Various explanations were offered to account for this discrepancy. It was noted that voluntary enlistment was not open in the South to Negroes as to white men; thus it was estimated that 650,000 white men enlisted in this section and only 4000 colored men. Moreover pleas or excuses for deferment were not so readily accepted in the case of Negroes. Some also were regarded as delinquents and brought to camp as such when they really did not belong in this class. Migration complicated the situation and cards notifying Negro draftees of their call were often delayed and occasionally not even sent to them. The result was that men who had no intention of wrongdoing were sometimes arrested and treated as deserters. For each such case the local officer received fifty dollars. This practice became so profitable that camp authorities found it necessary to intervene to protect the well-intentioned draftee whom circumstances had unfortunately placed in the clutches of the law. If everything is considered, the evidence is conclusive that the Negro’s response to America’s call in the World War will remain a lasting tribute to his patriotism. He furnished his quota cheerfully. “The doubts expressed of his Americanism were ill considered and the fears concerning his loyalty were groundless.”

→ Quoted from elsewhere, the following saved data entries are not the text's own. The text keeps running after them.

-- ==== Sys2Proof/Machine/Blocks.lean ====
section
/-! DEFINITION. Which block carries out which request, and what the part does of itself: the work that an acceptance left
waiting (R180), the work that a channel has stopped in (R57), the completion of a request (R179), and a request
frame sorted by its bytes (R174). -/

namespace Sys2Proof.Machine

/-- The block that carries out a request of this code; `l` are the levels a CONFIG_AXIS finds on its lines. A code that
names no request reaches no block. -/
def blockOf (code : Byte) (l : Lines) : Handler :=
  match code.toNat with
  | 0x01 => nopBlock
  | 0x02 => readStatusBlock
  | 0x03 => ackAttentionBlock
  | 0x04 => setAttentionMaskBlock
  | 0x10 => configAxisBlock l
  | 0x11 => runAxisBlock
  | 0x12 => haltAxisBlock
  | 0x13 => setPositionBlock
  | 0x14 => moveAxisBlock
  | 0x15 => setRateBlock
  | 0x16 => readAxisBlock
  | 0x20 => configOutputBlock
  | 0x21 => setOutputModeBlock
  | 0x22 => clearOutputFaultBlock
  | 0x23 => readOutputBlock
  | 0x30 => placeBlock
  | 0x31 => alterBlock
  | 0x32 => retireBlock
  | 0x33 => setLeadBlock
  | 0x34 => closeListBlock
  | 0x35 => discardBlock
  | 0x36 => readPendingBlock
  | 0x38 => readEntryBlock
  | 0x39 => listAxisBlock
  | 0x40 => readNotifyBlock
  | 0x50 => enterSafeBlock
  | 0x51 => releaseSafeBlock
  | 0x60 => readFaultReportBlock
  | 0x61 => clearFaultReportBlock
  | 0x62 => tableTestBlock
  | 0x63 => spoilCheckBlock
  | _ => fun _ s => (s, bare .unknownRequest)

/-- The executing or draining request, if there is one. -/
def PortState.request? : PortState → Option Executing
  | .idle => none
  | .executing r | .draining r => some r

/-- The request that executes or drains goes on: the block takes the work that the acceptance left waiting, and a request
that has stopped goes on with its claims, to its next stop or to its outcome (R180). -/
def State.takeWork (s : State) : State :=
  match s.port.state.request? with
  | some ⟨code, _, .waiting args l pace⟩ => s.runBlock code (blockOf code l) args pace
  | some ⟨_, _, w⟩ => s.withOutcome (s.resumeWork w)
  | none => s

/-- What the part does where no command waits: the first channel that has work in progress ends it (R57), else the request
that executes goes on (R180), else nothing happens (log entry 8). -/
def State.background (s : State) : State :=
  match axisIds.find? s.busy with
  | some a => s.finish a
  | none => s.takeWork

/-- REQUEST_COMPLETION (R179): the request that executes goes on first. Where it stops again, and without a request whose
outcome is in, there is no completion. -/
def execRequestCompletion (s : State) : Host.Outcome State Fault Refusal := .next s.takeWork.complete

/-- UNKNOWN_REQUEST (R174, R180): the transaction is sorted by its bytes. A code that names no request reaches no block;
bytes that are no such frame are taken for what they are. -/
def execUnknownRequest (code : Byte) (rest : List Byte) (s : State) : Host.Outcome State Fault Refusal :=
  match sortBytes (code :: rest) with
  | .nothing | .poll => .next s.endTransaction
  | .portBreak => .next s.takeBreak
  | .request code rest => .next (s.request code rest .prompt (blockOf code ⟨false, false, false⟩))

end Sys2Proof.Machine
end

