/-- R97, R99, R153: CONFIG_OUTPUT writes its five fields and loads the latch of a TOGGLE output; a binding to an OFF
axis, a change under dependents and a lead that does not fit are refused in that order, and change nothing. In RELEASING
a change of binding to one that waits for no axis clears the safe hold. A change of binding or drive type finds both
counts 0 and no claim of a fence left for the record: one that a channel had left waiting has been taken before (that it
is taken then is the model's choice: log entry 13). (Stated where the block works at the acceptance; the other pace is
an operand: log entry 13.) -/
def Obligations.ConfigOutputWritesTheRecord : Prop :=
  ∀ (s : State) (tag : Byte) (c : OutputConfig), s.ReadyAlone tag →
    let x := s.output c.output
    let config := exec (.configOutput ⟨frameRest 0x20#8 tag (configOutputArgs c), .prompt⟩) s
    let answer (t : State) (status : Status) : State := t.answers 0x20#8 tag (bare status)
    let toOff := ∃ a, c.binding = some a ∧ (s.axis a).state = .off
    let blocked := ((x.binding ≠ c.binding ∨ x.drive ≠ c.drive) ∧ 0 < s.targeting c.output)
      ∨ (x.binding ≠ c.binding ∧ s.leadWaits c.output = true)
    let unfit := ∃ a, c.binding = some a ∧ (s.axis a).modulus ≤ x.lead.natAbs
    let changes := x.binding ≠ c.binding ∨ x.drive ≠ c.drive
    let written (y : Output) : Output := { y with
      binding := c.binding, drive := c.drive, polarity := c.polarity, safeLevel := c.safeLevel
      toggleInitial := c.toggleInitial
      latch := if c.drive = .toggle then c.toggleInitial else y.latch }
    let clear (t : State) := ∀ a, ∀ k ∈ (t.channel a).rest, k.fences c.output = false
    (toOff → config = .next (answer s .wrongState))
    ∧ (¬ toOff → blocked → config = .next (answer s .hasDependents))
    ∧ (¬ toOff → ¬ blocked → unfit → config = .next (answer s .badValue))
    ∧ (¬ toOff → ¬ blocked → ¬ unfit → s.condition ≠ .releasing ∨ x.binding = c.binding → clear s ∨ ¬ changes →
      config = .next (answer (s.setOutput c.output (written x)) .done))
    ∧ (¬ toOff → ¬ blocked → ¬ unfit → s.condition = .releasing → x.binding ≠ c.binding → clear s → ∃ t, config = .next t
      ∧ t.port = (answer s .done).port
      ∧ t.output c.output = { written x with safeHold := x.safeHold && s.waits c.binding }
      ∧ ∀ o, o ≠ c.output → t.output o = s.output o)
    ∧ (¬ toOff → ¬ blocked → ¬ unfit → changes → s.CountsOk → ∃ t, config = .next t ∧ clear t
      ∧ t.port = (answer s .done).port
      ∧ (t.output c.output).binding = c.binding ∧ (t.output c.output).drive = c.drive
      ∧ (t.output c.output).windowCount = 0 ∧ (t.output c.output).pulseCount = 0)
    ∧ (¬ toOff → ¬ blocked → ¬ unfit → changes → s.condition ≠ .releasing →
      ∀ a h kind active rest inverted, s.channel a = ⟨.fenceOutput h c.output kind active :: rest, inverted⟩ →
      clear (s.setChannel a ⟨rest, inverted⟩) →
      config = .next (answer ((s.setChannel a ⟨rest, inverted⟩).setOutput c.output (written { x with
        faultHold := true
        held := if x.safeHold || x.faultHold then x.held else x.pin
        windowCount := if active = true ∧ kind = .window then x.windowCount - 1 else x.windowCount
        pulseCount := if active = true ∧ kind = .pulse then x.pulseCount - 1 else x.pulseCount })) .done))

/-- R100, R101: SET_OUTPUT_MODE writes the mode, a change to ISOLATED under no hold capturing the pin level first;
CLEAR_OUTPUT_FAULT clears the fault hold unless a FENCED entry targets the output; an output above 31 is refused with
BAD_VALUE by both, and so is a mode above 3. (Stated where the block works at the acceptance; the other pace is an
operand: log entry 13.) -/
def Obligations.ModeAndFaultHoldRequests : Prop :=
  ∀ (s : State) (tag : Byte) (o : OutId) (m : Mode) (b c : Byte), s.Ready tag → 32 ≤ b.toNat → 4 ≤ c.toNat →
    let x := s.output o
    let noHold := x.safeHold = false ∧ x.faultHold = false
    exec (.setOutputMode ⟨frameRest 0x21#8 tag [byteOf o, m.code], .prompt⟩) s =
        .next ((s.setOutput o { x with
          mode := m
          held := if m = .isolated ∧ x.mode ≠ .isolated ∧ noHold then x.pin else x.held }).answers 0x21#8 tag
            (bare .done))
    ∧ exec (.setOutputMode ⟨frameRest 0x21#8 tag [b, m.code], .prompt⟩) s = .next (s.answers 0x21#8 tag (bare .badValue))
    ∧ exec (.setOutputMode ⟨frameRest 0x21#8 tag [byteOf o, c], .prompt⟩) s = .next (s.answers 0x21#8 tag (bare .badValue))
    ∧ (0 < s.fencedTargeting o →
      exec (.clearOutputFault ⟨frameRest 0x22#8 tag [byteOf o], .prompt⟩) s =
        .next (s.answers 0x22#8 tag (bare .hasDependents)))
    ∧ (s.fencedTargeting o = 0 →
      exec (.clearOutputFault ⟨frameRest 0x22#8 tag [byteOf o], .prompt⟩) s =
        .next ((s.setOutput o { x with faultHold := false }).answers 0x22#8 tag (bare .done)))
    ∧ exec (.clearOutputFault ⟨frameRest 0x22#8 tag [b], .prompt⟩) s = .next (s.answers 0x22#8 tag (bare .badValue))

/-! ### Edits -/

/-- R4, R107, R108, R115, R117, R131, R132: a PLACE that passes its checks stages the entry in the lowest FREE slot and
adds a PLACE item at the end of the list, closing it when asked, and answers with the handle; on an OFF axis, under a
closed list, for an output or points that do not fit, a window that would span the wrap, a full list, and with no slot
FREE it is refused in that order and changes nothing. Where it closes the list of a HALTED or FAULTED axis, it does what
a CLOSE_LIST of the list with the new item does, and answers with the handle; shown in full where the list was empty:
the entry is applied and settled within the request, and a handing for its slot that a channel has stopped before is
discarded. (That it is discarded before the entry becomes LIVE is the model's choice: log entry 13.) (Stated where the
block works at the acceptance; the other pace is an operand: log entry 13.) -/
def Obligations.PlaceReservesTheLowestFreeSlot : Prop :=
  ∀ (s : State) (tag : Byte) (e : Entry) (close : Bool), s.ReadyAlone tag → e.InRange →
    let x := s.axis e.axis
    let l := s.list e.axis
    let place := exec (.place ⟨frameRest 0x30#8 tag (placeArgs e close), .prompt⟩) s
    let answer (t : State) (w : Work) : State := t.answers 0x30#8 tag w
    let passes := s.outputFits e = true ∧ e.pointsFit x.modulus = true ∧ s.wouldSpan e = false
      ∧ l.items.length < 32
    (x.state = .off → place = .next (answer s (bare .wrongState)))
    ∧ (x.state ≠ .off → l.closed = true → place = .next (answer s (bare .listSealed)))
    ∧ (x.state ≠ .off → l.closed = false → s.outputFits e = false → place = .next (answer s (bare .mismatch)))
    ∧ (x.state ≠ .off → l.closed = false → s.outputFits e = true → e.pointsFit x.modulus = false →
      place = .next (answer s (bare .badValue)))
    ∧ (x.state ≠ .off → l.closed = false → s.outputFits e = true → e.pointsFit x.modulus = true →
      s.wouldSpan e = true → place = .next (answer s (bare .spansWrap)))
    ∧ (x.state ≠ .off → l.closed = false → s.outputFits e = true → e.pointsFit x.modulus = true →
      s.wouldSpan e = false → 32 ≤ l.items.length → place = .next (answer s (bare .listFull)))
    ∧ (x.state ≠ .off → l.closed = false → passes → s.lowestFree = none →
      place = .next (answer s (bare .noSlot)))
    ∧ (∀ h, x.state ≠ .off → l.closed = false → passes → s.lowestFree = some h →
      close = false ∨ x.state = .running ∨ x.state = .halting →
      (∀ k < h, s.slot k ≠ .free) ∧ s.slot h = .free
      ∧ place = .next (answer
        ((s.setSlot h (.staged e true)).setList e.axis ⟨l.items ++ [.place h], close, l.change + 1#8⟩)
        (.ready .done ([byteOf e.axis, byteOf (l.items.length + 1), boolByte close, l.change + 1#8, 0#8, 0#8, 0#8]
          ++ bytesOf 2 h ++ [0#8, 0#8]) .nothing)))
    ∧ (∀ h, x.state = .halted ∨ x.state = .faulted → s.busy e.axis = false → l = ⟨[], false, l.change⟩ → passes →
      s.lowestFree = some h → close = true →
      place = .next (answer
        ((((s.withoutHandings h).setSlot h (.live e true Run.fresh)).setList e.axis
          ⟨[], false, l.change + 2#8⟩).settleAll e.axis [h])
        (.ready .done ([byteOf e.axis, 0#8, 0#8, l.change + 2#8, 1#8, 1#8, 0#8] ++ bytesOf 2 h ++ [0#8, 0#8])
          .nothing)))
    ∧ (∀ h, x.state = .halted ∨ x.state = .faulted → l.closed = false → passes → s.lowestFree = some h → close = true →
      ∃ t payload, exec (.closeList ⟨frameRest 0x34#8 tag [byteOf e.axis], .prompt⟩)
          ((s.setSlot h (.staged e true)).setList e.axis ⟨l.items ++ [.place h], false, l.change⟩)
        = .next (t.answers 0x34#8 tag (.ready .done payload .nothing))
      ∧ place = .next (answer t (.ready .done (payload.take 7 ++ bytesOf 2 h ++ [0#8, 0#8]) .nothing)))

/-- R107, R109, R114, R116: an ALTER of a LIVE entry, its values fitting, adds an ALTER item or merges its values over
those of the one there, and leaves the slot; of a STAGED entry it writes the staged values afresh; with close-after the
list of a RUNNING or HALTING axis is then closed, and on a HALTED or FAULTED axis the request does what a CLOSE_LIST of
the list it leaves does. A notify value for a MARK is taken as yes. Values that the kind does not carry or that do not
fit are refused with BAD_VALUE, a once-per-revolution window that would span the wrap with SPANS_WRAP, a new item for a
full list with LIST_FULL; an entry that a RETIRE item names with ENTRY_RETIRING, and a closed list with LIST_SEALED. One
found inconsistent is fenced and refused with FENCED; a FENCED entry answers FENCED, and a slot without an entry in
service NO_SUCH_ENTRY. (That an entry fenced while STAGED has a fresh log is DEDUCED: log entry 9.) (Stated where the
block works at the acceptance; the other pace is an operand: log entry 13.) -/
def Obligations.AlterWaitsInTheList : Prop :=
  ∀ (s : State) (tag : Byte) (h : Nat) (v : AlterValues) (e : Entry) (close : Bool), s.ReadyAlone tag → h < 512 → v.InRange →
    let l := s.list e.axis
    let x := s.axis e.axis
    let alter := exec (.alter ⟨frameRest 0x31#8 tag (alterArgs h v close), .prompt⟩) s
    let answer (t : State) (w : Work) : State := t.answers 0x31#8 tag w
    let waits := close = false ∨ x.state = .running ∨ x.state = .halting
    let done (n : Nat) : Work := .ready .done
      [byteOf e.axis, byteOf n, boolByte close, l.change + 1#8, 0#8, 0#8, 0#8, 0#8, 0#8, 0#8, 0#8] .nothing
    let v' : AlterValues := if e.kind = .mark then { v with notify := v.notify.map (fun _ => true) } else v
    let merged (held : Option AlterValues) : AlterValues := match held with
      | none => v'
      | some w => ⟨v'.on.or w.on, v'.off.or w.off, v'.duration.or w.duration, v'.qualifier.or w.qualifier,
          v'.oncePerRev.or w.oncePerRev, v'.notify.or w.notify, v'.label.or w.label⟩
    let unfit (after : Entry) := v'.alien e = true ∨ v'.pointsFit after x.modulus = false
    let applies := close = true ∧ (x.state = .halted ∨ x.state = .faulted)
    let asClosed (u : State) (items : List Item) : Prop :=
      ∃ t w, exec (.closeList ⟨frameRest 0x34#8 tag [byteOf e.axis], .prompt⟩) (u.setList e.axis ⟨items, false, l.change⟩)
          = .next (t.answers 0x34#8 tag w) ∧ alter = .next (answer t w)
    (∀ r held, s.slot h = .live e true r → x.state ≠ .off → l.closed = false →
      l.itemOf h = held.map (Item.alter h) →
      let after := (merged held).writeTo e
      (unfit after → alter = .next (answer s (bare .badValue)))
      ∧ (¬ unfit after → s.wouldSpan after = true → alter = .next (answer s (bare .spansWrap)))
      ∧ (¬ unfit after → s.wouldSpan after = false → held = none → 32 ≤ l.items.length →
        alter = .next (answer s (bare .listFull)))
      ∧ (¬ unfit after → s.wouldSpan after = false → held = none → l.items.length < 32 →
        (waits → alter = .next (answer (s.setList e.axis ⟨l.items ++ [.alter h v'], close, l.change + 1#8⟩)
          (done (l.items.length + 1))))
        ∧ (applies → asClosed s (l.items ++ [.alter h v'])))
      ∧ (¬ unfit after → s.wouldSpan after = false → held ≠ none →
        let items := l.items.map (fun i => if i.names h then .alter h (merged held) else i)
        (waits → alter = .next (answer (s.setList e.axis ⟨items, close, l.change + 1#8⟩) (done l.items.length)))
        ∧ (applies → asClosed s items)))
    ∧ (s.slot h = .staged e true → x.state ≠ .off → l.closed = false → l.itemOf h = some (.place h) →
      let after := v'.writeTo e
      (unfit after → alter = .next (answer s (bare .badValue)))
      ∧ (¬ unfit after → s.wouldSpan after = true → alter = .next (answer s (bare .spansWrap)))
      ∧ (¬ unfit after → s.wouldSpan after = false →
        (waits → alter = .next (answer ((s.setSlot h (.staged after true)).setList e.axis
          ⟨l.items, close, l.change + 1#8⟩) (done l.items.length)))
        ∧ (applies → asClosed (s.setSlot h (.staged after true)) l.items)))
    ∧ (∀ r, s.slot h = .live e false r → ∃ t, alter = .next t ∧ t.slot h = .fenced e false r.log
        ∧ t.port = (s.answers 0x31#8 tag (bare .fenced)).port ∧ t.report.isSome = true)
    ∧ (s.slot h = .staged e false → ∃ t, alter = .next t ∧ t.slot h = .fenced e false FireLog.fresh
        ∧ (t.list e.axis).items = l.items.filter (fun i => !i.names h)
        ∧ t.port = (s.answers 0x31#8 tag (bare .fenced)).port ∧ t.report.isSome = true)
    ∧ (∀ r, s.slot h = .live e true r → x.state ≠ .off → l.closed = false →
      l.itemOf h = some (.retire h) → alter = .next (answer s (bare .entryRetiring)))
    ∧ ((s.slot h).inService (fun e' => e' == e) = true → (s.slot h).failsCheck = false → (s.slot h).lifecycle ≠ .fenced →
      x.state ≠ .off → l.closed = true → alter = .next (answer s (bare .listSealed)))
    ∧ (∀ ok log, s.slot h = .fenced e ok log → alter = .next (answer s (bare .fenced)))
    ∧ ((s.slot h).lifecycle ∈ [Lifecycle.free, .unread, .disabled] → alter = .next (answer s (bare .noSuchEntry)))
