/-- Several operations, one after the other. -/
theorem PortBlind.foldl_mem {α : Type} {f : State → α → State} (xs : List α)
    (h : ∀ x ∈ xs, PortBlind (fun s => f s x)) : PortBlind (fun s => xs.foldl f s) := by
  induction xs with
  | nil => intro s code tag w; rfl
  | cons x xs ih => exact PortBlind.then (h x (by simp)) (ih (fun y m => h y (by simp [m])))

theorem PortBlind.foldl {α : Type} {f : State → α → State} (h : ∀ x, PortBlind (fun s => f s x)) (xs : List α) :
    PortBlind (fun s => xs.foldl f s) := PortBlind.foldl_mem xs (fun x _ => h x)

theorem countUpFor_answers (e : Entry) : PortBlind (fun s => s.countUpFor e) := by
  intro s code tag w
  simp only [State.countUpFor]
  cases e.output <;> rfl

theorem countDownFor_answers (e : Entry) : PortBlind (fun s => s.countDownFor e) := by
  intro s code tag w
  simp only [State.countDownFor]
  cases e.output <;> rfl

theorem endActivity_answers (h : Nat) : PortBlind (fun s => s.endActivity h) := by
  intro s code tag w
  simp only [State.endActivity, State.answers_slot]
  cases s.slot h with
  | live e ok r =>
    obtain ⟨act, spent, log⟩ := r
    cases act with
    | idle => rfl
    | active d => exact countDownFor_answers e (s.setSlot h (.live e ok ⟨.idle, spent, log⟩)) code tag w
  | _ => rfl

theorem silenceAxis_answers (a : AxisId) : PortBlind (fun s => s.silenceAxis a) := by
  intro s code tag w
  have hl : (s.answers code tag w).liveOf a = s.liveOf a := rfl
  have h := PortBlind.foldl (f := State.endActivity) endActivity_answers (s.liveOf a) s code tag w
  simp only [State.silenceAxis] at h ⊢
  rw [hl, h]
  generalize List.foldl State.endActivity s (s.liveOf a) = t
  rfl

theorem hand_answers (h : Nat) : PortBlind (fun s => s.hand h) := by
  intro s code tag w
  simp only [State.hand, State.answers_slot]
  cases s.slot h <;> rfl

theorem reportFault_answers (cause : FaultCause) (a : AxisId) (p : Nat) (rev : BitVec 16) :
    PortBlind (fun s => s.reportFault cause a p rev) := by
  intro s code tag w
  simp only [State.reportFault, State.answers_report]
  cases s.report <;> rfl

theorem runClaim_answers (t : Task) : PortBlind (fun s => s.runClaim t) := by
  intro s code tag w
  cases t with
  | hand h => exact hand_answers h s code tag w
  | fenceReport h a p rev => exact reportFault_answers (.entryCheck h) a p rev s code tag w
  | _ => rfl

/-- A turn of a channel, for a task whose work is blind. -/
theorem takeVia_answers {run : State → Task → State} {t : Task} (blind : PortBlind (fun s => run s t)) (a : AxisId) :
    PortBlind (fun s => s.takeVia run a t) :=
  PortBlind.ite (c := fun s => (s.busy a || t.stop?.any (fun p => s.stops.contains p)) = true)
    (fun _ _ _ _ => Iff.rfl) (fun _ _ _ _ => rfl) blind

theorem claim_answers (a : AxisId) (t : Task) : PortBlind (fun s => State.claim a s t) :=
  takeVia_answers (runClaim_answers t) a

theorem takeHanding_answers (h : Nat) (a : AxisId) : PortBlind (fun s => State.takeHanding h s a) := by
  intro s code tag w
  simp only [State.takeHanding, State.answers_channel]
  split
  · split
    · next rest inverted _ _ => exact hand_answers h (s.setChannel a ⟨rest, inverted⟩) code tag w
    · rfl
  · rfl

theorem fenceSlot_answers (h : Nat) (e : Entry) (log : FireLog) : PortBlind (fun s => s.fenceSlot h e log) := by
  intro s code tag w
  have taken := PortBlind.ite (c := fun s => (s.slot h).lifecycle = .staged) (f := fun s => s.takeHandings h)
    (g := fun s => s) (fun _ _ _ _ => Iff.rfl) (PortBlind.foldl (takeHanding_answers h) axisIds)
    (fun _ _ _ _ => rfl) s code tag w
  exact congrArg (fun t : State => (t.setSlot h (.fenced e false log)).setList e.axis ((s.list e.axis).drop h)) taken

theorem beginFence_answers (h : Nat) : PortBlindWith (fun s => s.beginFence h) := by
  intro s code tag w
  simp only [State.beginFence, State.answers_slot, State.answers_axis]
  cases (s.slot h).toFence with
  | none => rfl
  | some p => exact congrArg (fun t => (t, _)) (fenceSlot_answers h p.1 p.2.2 s code tag w)

theorem fenceFrom_answers (a : AxisId) (h : Nat) : PortBlind (fun s => s.fenceFrom a h) := by
  intro s code tag w
  have begun := beginFence_answers h s code tag w
  simp only at begun
  simp only [State.fenceFrom, begun]
  exact PortBlind.foldl (claim_answers a) (s.beginFence h).2 (s.beginFence h).1 code tag w

theorem checkRead_answers (h : Nat) : PortBlindWith (fun s => s.checkRead h) :=
  PortBlindWith.ite (c := fun s => (s.slot h).failsCheck = true) (fun _ _ _ _ => Iff.rfl) (beginFence_answers h)
    (fun _ _ _ _ => rfl)

theorem takeFences_answers (o : OutId) : PortBlind (fun s => s.takeFences o) :=
  PortBlind.foldl (f := State.takeFence o) (fun a s code tag w =>
    PortBlind.foldl runClaim_answers ((s.channel a).rest.filter (Task.fences o))
      (s.setChannel a { s.channel a with rest := (s.channel a).rest.filter (fun t => !t.fences o) }) code tag w) axisIds

theorem fire_answers (a : AxisId) (h : Nat) (dir : FireDir) (act : Activity) :
    PortBlind (fun s => s.fire a h dir act) := by
  intro s code tag w
  simp only [State.fire, State.answers_slot, State.answers_axis]
  cases s.slot h with
  | live e ok r =>
    simp only
    split
    · exact claim_answers a (.hand h) (s.setSlot h (.live e ok (r.fired e (s.axis e.axis).revolution dir act))) code tag w
    · rfl
  | _ => rfl

theorem activate_answers (a : AxisId) (h : Nat) (e : Entry) (dir : FireDir) (timer : Option Nat) :
    PortBlind (fun s => s.activate a h e dir timer) :=
  PortBlind.then (countUpFor_answers e) (fire_answers a h dir (.active timer))

/-- The work on one entry, for an action on a consistent entry that is blind. -/
theorem judge_answers (a : AxisId) (h : Nat) {act : State → Entry → Run → State}
    (blind : ∀ e r, PortBlind (fun s => act s e r)) : PortBlind (fun s => s.judge a h (act s)) := by
  intro s code tag w
  simp only [State.judge, show (s.answers code tag w).judged a h = s.judged a h from rfl]
  cases s.judged a h with
  | none => rfl
  | some p =>
    obtain ⟨e, ok, r⟩ := p
    cases ok with
    | true => exact blind e r s code tag w
    | false => exact fenceFrom_answers a h s code tag w

theorem settleEntry_answers (a : AxisId) (h : Nat) (e : Entry) (r : Run) :
    PortBlind (fun s => s.settleEntry a h e r) := by
  unfold State.settleEntry
  cases e.action with
  | window o off =>
    exact PortBlind.ite (c := fun s => r.activity = .idle ∧ r.spent = false ∧ s.inWindow e off = true)
      (fun _ _ _ _ => Iff.rfl) (activate_answers a h e .none none) (fun _ _ _ _ => rfl)
  | _ => intro s code tag w; rfl

theorem settle_answers (a : AxisId) (h : Nat) : PortBlind (fun s => s.settle a h) :=
  judge_answers a h (settleEntry_answers a h)

theorem jumpSettle_answers (a : AxisId) (h : Nat) : PortBlind (fun s => s.jumpSettle a h) := by
  intro s code tag w
  simp only [State.jumpSettle, show (s.answers code tag w).judged a h = s.judged a h from rfl]
  cases s.judged a h with
  | none => rfl
  | some p => exact settleEntry_answers a h p.1 p.2.2 s code tag w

Many a Negro, as he left home and loved ones, for the first time thought of himself as a part of the Government and as sharing equally with every other citizen in the performance of his duty. Some had heard wonderful speeches about democracy and the brotherhood of all men, and each man cherished in his soul the idea of liberty. Each uttered a silent prayer that if he returned he might share more fully in the democracy for which he fought. One captain, about to set sail for France, expressed the hope in the heart of every Negro when he said: “I am leaving to-day a wife and three children. As great as the sacrifice is, I shall be satisfied never to see America again, if my wife and children will share greater opportunities and enjoy more liberty than I now enjoy”; and not only the men but the women who saw them leave shared this point of view.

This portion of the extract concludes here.